**EXERCISE MATERIAL**.
-- ==== Sys2Proof/Machine/State.lean ====
section
/-! DEFINITION. The state of FSYNC (spec 10_state.md R30 and the rules it names), the inputs of a
cycle (R32), why a step can stop, and the state after reset (70_reset_and_hazards.md R371).

Counts, offsets and pointers are `Nat`, since 00_scope.md R8 computes them on unbounded natural
numbers; the invariant of Sys2Proof/Safety.lean keeps each within the width 10_state.md gives it. What
the host reads and writes as bits is a bit vector. -/

namespace Sys2Proof.Machine

/-- A byte store of 20_memory.md R80 (the ring RING, the output record OUT): the entries that do not
read as `unwrittenByte`, by strictly rising index. -/
abbrev Memory := List Host.Cell

/-- What a byte of RING or OUT that nothing has written reads as. The spec leaves it open
(70_reset_and_hazards.md R371: "unspecified (any value)") and says no rule observes it
(20_memory.md R90). DESIGN CHOICE, log entry 3. -/
def unwrittenByte : Byte := 0

/-- The latched schema L with its derived quantities (10_state.md R51, R52). -/
structure Schema where
  /-- L_BIG: the byte order of multi-byte fields, true for big-endian. -/
  big : Bool
  /-- L_STARTLEN. -/
  startLen : BitVec 8
  /-- L_START[j]; entries from MAX_START on do not exist and hold 0. -/
  start : Vector Byte 64
  /-- L_NF. -/
  nf : BitVec 8
  /-- L_ENC[i]; entries from MAX_FIELDS on do not exist and hold 0 (so too L_PAR and L_CNT). -/
  enc : Vector (BitVec 4) 32
  /-- L_PAR[i]. -/
  par : Vector Bool 32
  /-- L_CNT[i]. -/
  cnt : Vector (BitVec 8) 32
  /-- FOFF[i]: the byte offset of field i in the payload, for i < L_NF. -/
  foff : Vector Nat 32
  /-- FELEM[i]: the index of field i's first element, for i < L_NF. -/
  felem : Vector Nat 32
  /-- L_P: the payload length in bytes. -/
  payloadLen : Nat
  /-- L_NELEM: the number of elements. -/
  nelem : Nat
  /-- L_PPRES: the schema has a parity field. -/
  ppres : Bool
  /-- L_PIDX: the parity field's index. -/
  pidx : Nat
  /-- L_POFF: the parity byte's offset in the payload. -/
  poff : Nat
  /-- L_PENC: the parity field's encoding. -/
  penc : BitVec 4
  deriving DecidableEq, Repr

/-- The schema after reset: every item is 0 (R51, R52). -/
def Schema.zero : Schema where
  big := false
  startLen := 0
  start := .replicate 64 0
  nf := 0
  enc := .replicate 32 0
  par := .replicate 32 false
  cnt := .replicate 32 0
  foff := .replicate 32 0
  felem := .replicate 32 0
  payloadLen := 0
  nelem := 0
  ppres := false
  pidx := 0
  poff := 0
  penc := 0

/-- The input ports of one cycle (10_state.md R32). -/
structure CycleIn where
  /-- `rst`: synchronous reset. -/
  rst : Bool
  /-- `in_valid`: the stream source offers a byte. -/
  inValid : Bool
  /-- `in_data`: the offered byte. -/
  inData : Byte
  /-- `bus_req`: 01 read, 10 write, 00 and 11 no access. -/
  busReq : BitVec 2
  /-- `bus_addr`: the byte address within the window. -/
  busAddr : BitVec 12
  /-- `bus_wdata`. -/
  busWdata : Word
  deriving DecidableEq, Repr

/-- A cycle in which nothing drives an input: rst = 0, in_valid = 0, bus = NONE (the NOP of
30_encoding.md R119). -/
def CycleIn.idle : CycleIn where
  rst := false
  inValid := false
  inData := 0
  busReq := 0
  busAddr := 0
  busWdata := 0

/-- The state of one FSYNC instance, with its output ports and its environment. -/
structure State where
  /-- The instance's parameters (00_scope.md R6), which no operation writes. -/
  params : Params
  /-- CFG (R38): the stored register, reserved bits 0. -/
  cfg : Word
  /-- START[w] (R47); only w < ceil(MAX_START/4) are implemented, the others hold 0. -/
  start : Vector Word 16
  /-- FIELD[i] (R48); only i < MAX_FIELDS are implemented, the others hold 0. -/
  field : Vector Word 32
  /-- CTRL.EN (R37, R54). -/
  en : Bool
  /-- SV: a construct has succeeded since reset (R54). -/
  sv : Bool
  /-- ERR.CODE (R40). -/
  errCode : BitVec 4
  /-- ERR.FIDX (R40). -/
  errFidx : BitVec 5
  /-- ERR.WERR (R40). -/
  werr : Bool
  /-- The latched schema L (R51, R52). -/
  schema : Schema
  /-- PROGRESS: how many start bytes have matched (R53). -/
  progress : Nat
  /-- RING[0..RC-1] (R54). -/
  ring : Memory
  /-- HEAD: the ring index of logical offset 0 (R54). -/
  head : Nat
  /-- FILL: bytes accumulated into the current payload (R54). -/
  fill : Nat
  /-- PEND: ring bytes after the payload that are not yet scanned (R54). -/
  pend : Nat
  /-- OUT[0..MAX_PAYLOAD-1] (R56). -/
  out : Memory
  /-- OUT_VALID (R56). -/
  outValid : Bool
  /-- SEEKS (R44). -/
  seeks : Word
  /-- PFAIL (R44). -/
  pfail : Word
  /-- PSUCC (R44). -/
  psucc : Word
  /-- The port `in_ready` as driven in the cycle last run (R32, 41_stream_input.md R200). -/
  inReady : Bool
  /-- The port `rec_valid` as driven in the cycle last run (R32, 44_record_output.md R288). -/
  recValid : Bool
  /-- The port `bus_rdata` as driven in the cycle last run (R32). -/
  rdata : Word
  /-- The MODEL's own field: the inputs of the cycles to come, next cycle first. When it is empty
  every further cycle is idle (log entry 1). -/
  env : List CycleIn
  deriving DecidableEq, Repr

/-- Why the machine stops with a fault. FSYNC has none: "No input is undefined" and FSYNC "has no
fault, stuck or unpredictable state" (60_exceptions.md R345, R356). So the type is empty: nothing
raises a fault. -/
inductive Fault where
  deriving DecidableEq, Repr

/-- Why an operation has no meaning. -/
inductive Refusal where
  /-- An operation whose arm in Machine/Dispatch.lean is still rejected by name. Raised by no one:
  every arm has its meaning. Safe: the machine would stop where the hardware goes on. -/
  | notModelled (mnemonic : String)
  deriving DecidableEq, Repr

/-- ResetState (70_reset_and_hazards.md R371) of the instance with parameters `p`, with nothing on its
input ports. RING and OUT, unspecified there, hold nothing (log entry 3); the ports `in_ready`,
`rec_valid` and `bus_rdata` are 0 (log entry 4). -/
def State.resetOf (p : Params) : State where
  params := p
  cfg := 0
  start := .replicate 16 0
  field := .replicate 32 0
  en := false
  sv := false
  errCode := 0
  errFidx := 0
  werr := false
  schema := .zero
  progress := 0
  ring := []
  head := 0
  fill := 0
  pend := 0
  out := []
  outValid := false
  seeks := 0
  pfail := 0
  psucc := 0
  inReady := false
  recValid := false
  rdata := 0
  env := []

/-- The machine right after reset: the default instance. -/
def State.reset : State := .resetOf .default

end Sys2Proof.Machine
end

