-- ==== Sys2Proof/Machine/Flags.lean ====
section
/-! DEFINITION. Every computed flag: the core signals ACCUM, FULL, HAVE (10_state.md R55), HIT and
PASS (30_encoding.md R112, 43_validator.md R250), the core selector S (R112), the input handshake
(41_stream_input.md R200), the saturating increment (00_scope.md R8) and the STATUS word
(45_status_counters.md R322). -/

namespace Sys2Proof.Machine

/-- sat_inc(c): c + 1 below 2^32 - 1, else c (R8). -/
def satInc (c : Word) : Word := if c.toNat < 2 ^ 32 - 1 then c + 1 else c

/-- ACCUM = (SV = 1) and (PROGRESS = L_STARTLEN). -/
def accumFlag (s : State) : Bool := s.sv && s.progress == s.schema.startLen.toNat

/-- FULL = ACCUM and (FILL = L_P). -/
def fullFlag (s : State) : Bool := accumFlag s && s.fill == s.schema.payloadLen

/-- HAVE = (PEND > 0). -/
def haveFlag (s : State) : Bool := 0 < s.pend

/-- HIT: seeking, and the byte at HEAD is the next expected start byte. -/
def hitFlag (s : State) : Bool :=
  s.sv && haveFlag s && !accumFlag s && ringRead s 0 == schemaStart s.schema s.progress

/-- The exclusive-or of a list of bytes, from 0x00. -/
def xorBytes (bytes : List Byte) : Byte := bytes.foldl (· ^^^ ·) 0

/-- Value1(e, b): the decoded parity field value (43_validator.md R250). -/
def parityValue (e : BitVec 4) (b : Byte) : Word := if e = 2 then b.signExtend 32 else b.zeroExtend 32

/-- Pass (R250) of the payload bytes that `read` gives by offset. -/
def passBytes (l : Schema) (read : Nat → Byte) : Bool :=
  !l.ppres ||
    parityValue l.penc (read l.poff) == (xorBytes ((List.range l.poff).map read)).zeroExtend 32

/-- PASS: FULL = 1 and Pass(s) (R112). -/
def passFlag (s : State) : Bool := fullFlag s && passBytes s.schema (ringRead s)

/-- The core selector S = EN FULL OUTV HAVE ACCUM HIT PASS, S[6] first (R112). -/
def selector (s : State) : BitVec 7 :=
  BitVec.ofBool s.en ++ BitVec.ofBool (fullFlag s) ++ BitVec.ofBool s.outValid
    ++ BitVec.ofBool (haveFlag s) ++ BitVec.ofBool (accumFlag s) ++ BitVec.ofBool (hitFlag s)
    ++ BitVec.ofBool (passFlag s)

/-- in_ready in a cycle with rst = 0: EN = 1 and FILL + PEND < RC (R200). -/
def readyFlag (s : State) : Bool := s.en && s.fill + s.pend < ringCap s

/-- The STATUS word (R322): PROGRESS in [15:8], then 0, SV, BIG, PPRES, OUT_VALID, FULL, ACCUM, EN. -/
def statusWord (s : State) : Word :=
  0#16 ++ BitVec.ofNat 8 s.progress ++ 0#1 ++ BitVec.ofBool s.sv ++ BitVec.ofBool s.schema.big
    ++ BitVec.ofBool s.schema.ppres ++ BitVec.ofBool s.outValid ++ BitVec.ofBool (fullFlag s)
    ++ BitVec.ofBool (accumFlag s) ++ BitVec.ofBool s.en

/-- The ERR word (40_configuration.md R172). -/
def errWord (s : State) : Word :=
  0#15 ++ BitVec.ofBool s.werr ++ 0#3 ++ s.errFidx ++ 0#4 ++ s.errCode

end Sys2Proof.Machine
end

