-- ==== Sys2Proof/Machine/Reference.lean ====
section
/-! DEFINITION. The spec's own descriptions that statements compare the machine with: the core action by
42_synchronizer.md R220, the cycle composition of 20_memory.md R85, and the reference stream semantics
Feed of 42_synchronizer.md R226. The machine does not use them. -/

namespace Sys2Proof.Machine

/-! ### The cycle of R85 -/

/-- CoreAction(s) as R220 writes it. -/
def Reference.coreAction (s : State) : Instr :=
  if s.en = false then .coreIdle .disabled
  else if fullFlag s then
    if passBytes s.schema (ringRead s) && !s.outValid then .validateAccept
    else if passBytes s.schema (ringRead s) then .coreStall
    else .validateReject
  else if s.pend = 0 then .coreIdle .nothingPending
  else if accumFlag s then .scanAccum
  else if ringRead s 0 = schemaStart s.schema s.progress then .scanSeekHit
  else .scanSeekMiss

/-- ReadValue(s, a): the register map of 10_state.md R33, by the rule of each register. -/
def Reference.readValue (s : State) (addr : BitVec 12) : Word :=
  match locate s.params (addr.toNat / 4) with
  | .id => 0x46535901
  | .params =>
    .ofNat 32 (s.params.maxPayload % 65536 * 65536 + s.params.maxFields % 256 * 256 + s.params.maxStart % 256)
  | .ctrl => if s.en then 1 else 0
  | .cfg => s.cfg
  | .status => statusWord s
  | .err => errWord s
  | .layout => .ofNat 32 (s.schema.nelem % 65536 * 65536 + s.schema.payloadLen % 65536)
  | .parity => .ofNat 32 ((if s.schema.ppres then 65536 else 0) + s.schema.poff % 65536)
  | .fillpend => .ofNat 32 (s.pend % 65536 * 65536 + s.fill % 65536)
  | .seeks => s.seeks
  | .pfail => s.pfail
  | .psucc => s.psucc
  | .recctrl => 0
  | .headptr => .ofNat 32 (s.head % 65536)
  | .start w => startAt s w.toNat
  | .field i => fieldAt s i.toNat
  | .recRaw w => if s.outValid ∧ 4 * w.toNat < s.schema.payloadLen then rawWord s w.toNat else 0
  | .recElem k => if s.outValid ∧ k.toNat < s.schema.nelem then elemValue s k.toNat else 0
  | .unmapped _ => 0

/-- CoreEffect(a, s). -/
def Reference.coreEffect (i : Instr) (s : State) : State :=
  match exec i s with
  | .next t => t
  | .fault _ => s
  | .refused _ => s

/-- The assignments of a configuration write on top of `s2`, with the condition from `s` (R173). -/
def Reference.cfgWriteEffect (s s2 written : State) : State :=
  if s.en then { s2 with werr := true } else written

/-- The assignments of CONSTRUCT on top of `s2`, computed from `s` (R164). -/
def Reference.constructEffect (s s2 : State) : State :=
  if (checkConfig s).1 ≠ 0 then
    { s2 with errCode := (checkConfig s).1, errFidx := (checkConfig s).2 }
  else
    { s2 with
      schema := latchSchema s, sv := true, en := true, errCode := 0, errFidx := 0,
      progress := 0, head := 0, fill := 0, pend := 0, outValid := false,
      seeks := 0, pfail := 0, psucc := 0 }

/-- WriteEffect(s, s2, a, d): "takes every condition it tests from the pre-state s, and applies its
assignments on top of s2" (R85). -/
def Reference.writeEffect (s s2 : State) (addr : BitVec 12) (d : Word) : State :=
  match locate s.params (addr.toNat / 4) with
  | .ctrl =>
    if d.getLsbD 0 = true ∧ s.en = false then Reference.constructEffect s s2
    else if d.getLsbD 0 = false ∧ s.en = true then { s2 with en := false }
    else s2
  | .cfg => Reference.cfgWriteEffect s s2 { s2 with cfg := d &&& cfgMask }
  | .start w => Reference.cfgWriteEffect s s2 { s2 with start := s2.start.setIfInBounds w.toNat d }
  | .field i =>
    Reference.cfgWriteEffect s s2 { s2 with field := s2.field.setIfInBounds i.toNat (d &&& fieldMask) }
  | .err => if d.getLsbD 16 then { s2 with werr := false } else s2
  | .recctrl => if d.getLsbD 0 = true ∧ s.outValid = true then { s2 with outValid := false } else s2
  | .id | .params | .status | .layout | .parity | .fillpend | .seeks | .pfail | .psucc | .headptr
  | .recRaw _ | .recElem _ | .unmapped _ => s2

/-- One cycle as R85 composes it: the core effect on the pre-state, the push on top of it, the write on
top of both, and the outputs from the pre-state. -/
def Reference.cycle (s : State) : State :=
  let c := nextInput s
  let pre := takeInput s
  if c.rst then resetState pre
  else
    let ready := pre.en && pre.fill + pre.pend < ringCap pre
    let s1 := Reference.coreEffect (Reference.coreAction pre) pre
    let s2 := if c.inValid && ready then pushByte s1 c.inData else s1
    let s3 := if c.busReq = 2 then Reference.writeEffect pre s2 c.busAddr c.busWdata else s2
    { s3 with
      inReady := ready
      recValid := pre.outValid
      rdata := if c.busReq = 1 then Reference.readValue pre c.busAddr else 0 }

/-! ### The reference stream semantics of R226 -/

/-- Feed's state σ. -/
structure FeedState where
  prog : Nat
  buf : List Byte
  seeks : Word
  pfail : Word
  psucc : Word
  recs : List (List Byte)
  deriving DecidableEq, Repr

/-- Feed's Validating step for a full payload `w` with the stream `rest` after it. -/
def Reference.feedValidate (l : Schema) (f : FeedState) (w rest : List Byte) : FeedState × List Byte :=
  if passBytes l (fun k => w.getD k 0) then
    ({ f with
       prog := 0
       buf := []
       recs := f.recs ++ [w]
       psucc := if l.ppres then satInc f.psucc else f.psucc }, rest)
  else ({ f with prog := 0, buf := [], pfail := satInc f.pfail }, w.drop 1 ++ rest)

/-- One unfolding of Feed: the equation of R226 for the first byte of the stream. -/
def Reference.feedStep (l : Schema) (f : FeedState × List Byte) : FeedState × List Byte :=
  match f with
  | (f, []) => (f, [])
  | (f, b :: rest) =>
    if f.prog < l.startLen.toNat then
      if b = schemaStart l f.prog then ({ f with prog := f.prog + 1 }, rest)
      else ({ f with prog := 0, seeks := satInc f.seeks }, rest)
    else if (f.buf ++ [b]).length < l.payloadLen then ({ f with buf := f.buf ++ [b] }, rest)
    else Reference.feedValidate l f (f.buf ++ [b]) rest

/-- Feed unfolded `n` times. -/
def Reference.feed (l : Schema) (n : Nat) (f : FeedState × List Byte) : FeedState × List Byte :=
  match n with
  | 0 => f
  | n + 1 => Reference.feed l n (Reference.feedStep l f)

/-- The pair (σ, stream) that a state stands for (42_synchronizer.md R227), where `recs` are the records
accepted so far: the partial payload and the pending bytes; in a state with FULL = 1, what Feed's
validation step makes of the full payload. -/
def Reference.streamView (recs : List (List Byte)) (s : State) : FeedState × List Byte :=
  let f : FeedState :=
    { prog := s.progress, buf := ringPrefix s s.fill, seeks := s.seeks, pfail := s.pfail,
      psucc := s.psucc, recs := recs }
  if fullFlag s then Reference.feedValidate s.schema f (ringPrefix s s.fill) (ringPending s)
  else (f, ringPending s)

/-- The records accepted after the core action of `s`: VALIDATE_ACCEPT appends its payload. -/
def Reference.recordsAfter (recs : List (List Byte)) (s : State) : List (List Byte) :=
  if coreOp s = .validateAccept then recs ++ [ringPrefix s s.schema.payloadLen] else recs

end Sys2Proof.Machine
end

**INSTRUCTIONS TO FOLLOW**. Working from the material above, retype exactly the lines from the one with "if b = schemaStart" through the one with "buf := ringPrefix", both included, and only those lines.

**RESULT OF THIS EXERCISE**.
      if b = schemaStart l f.prog then ({ f with prog := f.prog + 1 }, rest)
      else ({ f with prog := 0, seeks := satInc f.seeks }, rest)
    else if (f.buf ++ [b]).length < l.payloadLen then ({ f with buf := f.buf ++ [b] }, rest)
    else Reference.feedValidate l f (f.buf ++ [b]) rest

/-- Feed unfolded `n` times. -/
def Reference.feed (l : Schema) (n : Nat) (f : FeedState × List Byte) : FeedState × List Byte :=
  match n with
  | 0 => f
  | n + 1 => Reference.feed l n (Reference.feedStep l f)

/-- The pair (σ, stream) that a state stands for (42_synchronizer.md R227), where `recs` are the records
accepted so far: the partial payload and the pending bytes; in a state with FULL = 1, what Feed's
validation step makes of the full payload. -/
def Reference.streamView (recs : List (List Byte)) (s : State) : FeedState × List Byte :=
  let f : FeedState :=
    { prog := s.progress, buf := ringPrefix s s.fill, seeks := s.seeks, pfail := s.pfail,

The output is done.